3 oversold stocks that could be primed for a comeback

Sometimes playing the stock market can be like playing with a toddler. You just have to make sure you remember how to play opposites. Or, as Warren Buffett said, “Be fearful when others are greedy, and greedy when others are fearful.”

It’s human nature to want to buy when prices rise – you’ve heard of FOMO. But you need to keep that impulse at bay, because the time to buy, as Buffett would explain, is when prices are falling. This is where you will find the real bargains.

The key is to find oversold stocks, those with depressed stock prices alongside healthy fundamentals. And to find them, we can check both the data and the experts.

We used the TipRanks database to pull the latest scoop on three stocks that are showing all the signs of overselling and encountering a profile: analysts on the street see them as strong buys, they are showing a strong rise, even in the triple digits . , and their stock prices are falling. Let’s dive into it.

AppLovin (APP)

We will start in the software sector. AppLovin is a platform for mobile app developers, offering tools to optimize app creation and marketing, at any scale. The platform also supports monetization and brings flexibility that app developers can use to their advantage. AppLovin also offers app publishing, advertising, and analytics services. The company’s total revenue is split approximately 2:1 between application revenue and software platform revenue.
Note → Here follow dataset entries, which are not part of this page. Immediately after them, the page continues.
-- ==== Sys2Proof/Decode.lean ====
section
/-!
DEFINITION. Sys2Proof/Decode.lean: reading an instruction word (R278, R280, R294-R301), total on any word and
rejecting by name; the encoder, written from the same tables; and the checks of R296 step 4 that a word whose fixed
fields are right must still pass.
-/

namespace Sys2Proof

open Sys2Proof.Machine

/-- Why a word is no instruction (R279): a field that the named instruction does not use is nonzero, or a sub-code is
one that the opcode map leaves unassigned. Either traps ILLEGAL. -/
inductive Reject where
  | fixedField (mnemonic : String)
  | subCode (mnemonic : String)
  | shortWord
deriving DecidableEq, Repr

/-- The `n` bits of a word from bit `lo` up. -/
def fld (n w lo : Nat) : BitVec n := BitVec.ofNat n (w / 2 ^ lo)

/-- Accept an instruction whose fixed fields are right. -/
def fixedOk (ok : Bool) (mnemonic : String) (i : Instr) : Except Reject Instr :=
  if ok then .ok i else .error (.fixedField mnemonic)

/-- FENCE by its kind (R298). -/
def decodeFence (w : Nat) : Except Reject Instr :=
  if w / 2 ^ 5 % 2 ^ 4 = 0 then fixedOk (decide (w / 2 ^ 3 % 2 ^ 16 = 0)) "FENCE" (.fence (fld 5 w 19) (fld 3 w 0))
  else if w / 2 ^ 5 % 2 ^ 4 = 1 then fixedOk (decide (w / 2 ^ 3 % 2 ^ 16 = 4)) "FENCE_REL" (.fenceRel (fld 5 w 19) (fld 3 w 0))
  else if w / 2 ^ 5 % 2 ^ 4 = 2 then fixedOk (decide (w / 2 ^ 3 % 2 ^ 16 = 8)) "FENCE_ACQ" (.fenceAcq (fld 5 w 19) (fld 3 w 0))
  else .error (.subCode "FENCE")

/-- ATOM: scope code 7 is the capability form (R282). -/
def decodeAtom (w : Nat) : Except Reject Instr :=
  if w % 2 ^ 3 = 7 then .ok (.atomCap (fld 5 w 19) (fld 5 w 14) (fld 5 w 9) (fld 4 w 5) (fld 2 w 3))
  else .ok (.atom (fld 5 w 19) (fld 5 w 14) (fld 5 w 9) (fld 4 w 5) (fld 2 w 3) (fld 3 w 0))

/-- CAS: scope code 7 is the capability form (R282). -/
def decodeCas (w : Nat) : Except Reject Instr :=
  if w % 2 ^ 3 = 7 then fixedOk (decide (w % 2 ^ 3 = 7 ∧ w / 2 ^ 5 % 2 ^ 4 = 0)) "CAS_CAP" (.casCap (fld 5 w 19) (fld 5 w 14) (fld 5 w 9) (fld 2 w 3))
  else fixedOk (decide (w / 2 ^ 5 % 2 ^ 4 = 0)) "CAS" (.cas (fld 5 w 19) (fld 5 w 14) (fld 5 w 9) (fld 2 w 3) (fld 3 w 0))

/-- GBAR by F[0] (R350). -/
def decodeGbar (w : Nat) : Except Reject Instr :=
  if w % 2 ^ 1 = 1 then fixedOk (decide (w % 2 ^ 14 = 1)) "GBAR_GROUP" (.gbarGroup (fld 5 w 19) (fld 5 w 14))
  else fixedOk (decide (w % 2 ^ 24 = 0)) "GBAR_WIRED" (.gbarWired)

/-- GENDRAIN accepts scopes 1 and 3 only (R298). -/
def decodeGendrain (w : Nat) : Except Reject Instr :=
  if w % 2 ^ 3 = 1 then fixedOk (decide (w % 2 ^ 24 = 1)) "GENDRAIN_CL" (.gendrainCl)
  else if w % 2 ^ 3 = 3 then fixedOk (decide (w % 2 ^ 24 = 3)) "GENDRAIN_PK" (.gendrainPk)
  else .error (.subCode "GENDRAIN")

/-- TIMERD by F (R410). -/
def decodeTimerd (w : Nat) : Except Reject Instr :=
  if w % 2 ^ 1 = 0 then fixedOk (decide (w % 2 ^ 19 = 0)) "TIMERD_TIME" (.timerdTime (fld 5 w 19))
  else fixedOk (decide (w % 2 ^ 19 = 1)) "TIMERD_STATUS" (.timerdStatus (fld 5 w 19))

/-- Opcodes 0x00 to 0x0F (R294), by their low digit. -/
def decodeRow0 (lo w : Nat) : Except Reject Instr :=
  match lo with
  | 1 => fixedOk (decide (w % 2 ^ 9 = 0)) "ADD" (.add (fld 5 w 19) (fld 5 w 14) (fld 5 w 9))
  | 2 => fixedOk (decide (w % 2 ^ 9 = 0)) "SUB" (.sub (fld 5 w 19) (fld 5 w 14) (fld 5 w 9))
  | 3 => fixedOk (decide (w % 2 ^ 9 = 0)) "MUL" (.mul (fld 5 w 19) (fld 5 w 14) (fld 5 w 9))
  | 4 => fixedOk (decide (w % 2 ^ 9 = 0)) "MULH" (.mulh (fld 5 w 19) (fld 5 w 14) (fld 5 w 9))
  | 5 => fixedOk (decide (w % 2 ^ 9 = 0)) "MULHU" (.mulhu (fld 5 w 19) (fld 5 w 14) (fld 5 w 9))
  | 6 => fixedOk (decide (w % 2 ^ 9 = 0)) "DIV" (.div (fld 5 w 19) (fld 5 w 14) (fld 5 w 9))
  | 7 => fixedOk (decide (w % 2 ^ 9 = 0)) "DIVU" (.divu (fld 5 w 19) (fld 5 w 14) (fld 5 w 9))
  | 8 => fixedOk (decide (w % 2 ^ 9 = 0)) "REM" (.rem (fld 5 w 19) (fld 5 w 14) (fld 5 w 9))
  | 9 => fixedOk (decide (w % 2 ^ 9 = 0)) "REMU" (.remu (fld 5 w 19) (fld 5 w 14) (fld 5 w 9))
  | 10 => fixedOk (decide (w % 2 ^ 9 = 0)) "AND" (.and (fld 5 w 19) (fld 5 w 14) (fld 5 w 9))
  | 11 => fixedOk (decide (w % 2 ^ 9 = 0)) "OR" (.or (fld 5 w 19) (fld 5 w 14) (fld 5 w 9))
  | 12 => fixedOk (decide (w % 2 ^ 9 = 0)) "XOR" (.xor (fld 5 w 19) (fld 5 w 14) (fld 5 w 9))
  | 13 => fixedOk (decide (w % 2 ^ 9 = 0)) "SHL" (.shl (fld 5 w 19) (fld 5 w 14) (fld 5 w 9))
  | 14 => fixedOk (decide (w % 2 ^ 9 = 0)) "SHR" (.shr (fld 5 w 19) (fld 5 w 14) (fld 5 w 9))
  | 15 => fixedOk (decide (w % 2 ^ 9 = 0)) "SRA" (.sra (fld 5 w 19) (fld 5 w 14) (fld 5 w 9))
  | _ => .ok (.unassignedOpcode (BitVec.ofNat 32 w))

/-- Opcodes 0x10 to 0x1F (R294), by their low digit. -/
def decodeRow1 (lo w : Nat) : Except Reject Instr :=
  match lo with
  | 0 => fixedOk (decide (w % 2 ^ 9 = 0)) "SLT" (.slt (fld 5 w 19) (fld 5 w 14) (fld 5 w 9))
  | 1 => fixedOk (decide (w % 2 ^ 9 = 0)) "SLTU" (.sltu (fld 5 w 19) (fld 5 w 14) (fld 5 w 9))
  | 2 => fixedOk (decide (w % 2 ^ 9 = 0)) "MIN" (.min (fld 5 w 19) (fld 5 w 14) (fld 5 w 9))
  | 3 => fixedOk (decide (w % 2 ^ 9 = 0)) "MAX" (.max (fld 5 w 19) (fld 5 w 14) (fld 5 w 9))
  | 4 => fixedOk (decide (w % 2 ^ 9 = 0)) "MINU" (.minu (fld 5 w 19) (fld 5 w 14) (fld 5 w 9))
  | 5 => fixedOk (decide (w % 2 ^ 9 = 0)) "MAXU" (.maxu (fld 5 w 19) (fld 5 w 14) (fld 5 w 9))
  | 6 => fixedOk (decide (w % 2 ^ 14 = 0)) "CLZ" (.clz (fld 5 w 19) (fld 5 w 14))
  | 7 => fixedOk (decide (w % 2 ^ 14 = 0)) "POPC" (.popc (fld 5 w 19) (fld 5 w 14))
  | 8 => fixedOk (decide (w % 2 ^ 4 = 0)) "SEL" (.sel (fld 5 w 19) (fld 5 w 14) (fld 5 w 9) (fld 5 w 4))
  | 9 => fixedOk (decide (w / 2 ^ 6 % 2 ^ 2 = 0)) "BFX" (.bfx (fld 5 w 19) (fld 5 w 14) (fld 6 w 8) (fld 6 w 0))
  | 10 => fixedOk (decide (w / 2 ^ 6 % 2 ^ 2 = 0)) "BFI" (.bfi (fld 5 w 19) (fld 5 w 14) (fld 6 w 8) (fld 6 w 0))
  | _ => .ok (.unassignedOpcode (BitVec.ofNat 32 w))

/-- Opcodes 0x20 to 0x2F (R294), by their low digit. -/
def decodeRow2 (lo w : Nat) : Except Reject Instr :=
  match lo with
  | 0 => .ok (.addi (fld 5 w 19) (fld 5 w 14) (fld 14 w 0))
  | 1 => .ok (.andi (fld 5 w 19) (fld 5 w 14) (fld 14 w 0))
  | 2 => .ok (.ori (fld 5 w 19) (fld 5 w 14) (fld 14 w 0))
  | 3 => .ok (.xori (fld 5 w 19) (fld 5 w 14) (fld 14 w 0))
  | 4 => fixedOk (decide (w / 2 ^ 6 % 2 ^ 8 = 0)) "SHLI" (.shli (fld 5 w 19) (fld 5 w 14) (fld 6 w 0))
  | 5 => fixedOk (decide (w / 2 ^ 6 % 2 ^ 8 = 0)) "SHRI" (.shri (fld 5 w 19) (fld 5 w 14) (fld 6 w 0))
  | 6 => fixedOk (decide (w / 2 ^ 6 % 2 ^ 8 = 0)) "SRAI" (.srai (fld 5 w 19) (fld 5 w 14) (fld 6 w 0))
  | 7 => .ok (.slti (fld 5 w 19) (fld 5 w 14) (fld 14 w 0))
  | 8 => .ok (.sltiu (fld 5 w 19) (fld 5 w 14) (fld 14 w 0))
  | 9 => .ok (.lih (fld 5 w 19) (fld 19 w 0))
  | 10 => .ok (.gadr (fld 5 w 19) (fld 5 w 14) (fld 14 w 0))
  | 11 => .ok (.ladr (fld 5 w 19) (fld 5 w 14) (fld 14 w 0))
  | _ => .ok (.unassignedOpcode (BitVec.ofNat 32 w))

/-- Opcodes 0x30 to 0x3F (R294), by their low digit. -/
def decodeRow3 (lo w : Nat) : Except Reject Instr :=
  match lo with
  | 0 => .ok (.beq (fld 5 w 19) (fld 5 w 14) (fld 14 w 0))
  | 1 => .ok (.bne (fld 5 w 19) (fld 5 w 14) (fld 14 w 0))
  | 2 => .ok (.blt (fld 5 w 19) (fld 5 w 14) (fld 14 w 0))
  | 3 => .ok (.bge (fld 5 w 19) (fld 5 w 14) (fld 14 w 0))
  | 4 => .ok (.bltu (fld 5 w 19) (fld 5 w 14) (fld 14 w 0))
  | 5 => .ok (.bgeu (fld 5 w 19) (fld 5 w 14) (fld 14 w 0))
  | 6 => .ok (.jal (fld 5 w 19) (fld 19 w 0))
  | 7 => .ok (.jalr (fld 5 w 19) (fld 5 w 14) (fld 14 w 0))
  | 8 => fixedOk (decide (w % 2 ^ 24 = 0)) "YIELD" (.yield)
  | 9 => fixedOk (decide (w % 2 ^ 9 = 0)) "WFE" (.wfe (fld 5 w 19) (fld 5 w 14) (fld 5 w 9))
  | 10 => fixedOk (decide (w % 2 ^ 24 = 0)) "FIN" (.fin)
  | _ => .ok (.unassignedOpcode (BitVec.ofNat 32 w))

/-- Opcodes 0x40 to 0x4F (R294), by their low digit. -/
def decodeRow4 (lo w : Nat) : Except Reject Instr :=
  match lo with
  | 0 => .ok (.ldb (fld 5 w 19) (fld 5 w 14) (fld 14 w 0))
  | 1 => .ok (.ldbu (fld 5 w 19) (fld 5 w 14) (fld 14 w 0))
  | 2 => .ok (.ldh (fld 5 w 19) (fld 5 w 14) (fld 14 w 0))
  | 3 => .ok (.ldhu (fld 5 w 19) (fld 5 w 14) (fld 14 w 0))
  | 4 => .ok (.ldw (fld 5 w 19) (fld 5 w 14) (fld 14 w 0))
  | 5 => .ok (.ldwu (fld 5 w 19) (fld 5 w 14) (fld 14 w 0))
  | 6 => .ok (.ldd (fld 5 w 19) (fld 5 w 14) (fld 14 w 0))
  | 7 => fixedOk (decide (w / 2 ^ 5 % 2 ^ 9 = 0)) "LDACQ" (.ldacq (fld 5 w 19) (fld 5 w 14) (fld 2 w 3) (fld 3 w 0))
  | 8 => .ok (.stb (fld 5 w 19) (fld 5 w 14) (fld 14 w 0))
  | 9 => .ok (.sth (fld 5 w 19) (fld 5 w 14) (fld 14 w 0))
  | 10 => .ok (.stw (fld 5 w 19) (fld 5 w 14) (fld 14 w 0))
  | 11 => .ok (.std (fld 5 w 19) (fld 5 w 14) (fld 14 w 0))
  | 12 => fixedOk (decide (w / 2 ^ 5 % 2 ^ 4 = 0 ∧ w / 2 ^ 19 % 2 ^ 5 = 0)) "STREL" (.strel (fld 5 w 14) (fld 5 w 9) (fld 2 w 3) (fld 3 w 0))
  | 13 => decodeFence w
  | 14 => fixedOk (decide (w % 2 ^ 24 = 0)) "DRAIN" (.drain)
  | 15 => decodeAtom w
  | _ => .ok (.unassignedOpcode (BitVec.ofNat 32 w))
The total top line is impressive. AppLovin posted total revenue of $793 million in 4Q21, the latest report released, for 56% year-over-year growth. Of that total, $247 million came from enterprise software revenue, while application revenue was $547 million. These higher figures led to a net profit for the quarter of $31 million, which represents a dramatic turnaround from the net loss of $19 million in the year-ago quarter.

Since its IPO a year ago, AppLovin has seen its revenue grow steadily — and the fourth quarter numbers, released last February, were record results for the company. For the full year of 2021, AppLovin’s growth was even more impressive: revenue grew 92% year-over-year to $2.8 billion, and annual net income was $35 million. was light years ahead of the $126 million loss recorded in 2020.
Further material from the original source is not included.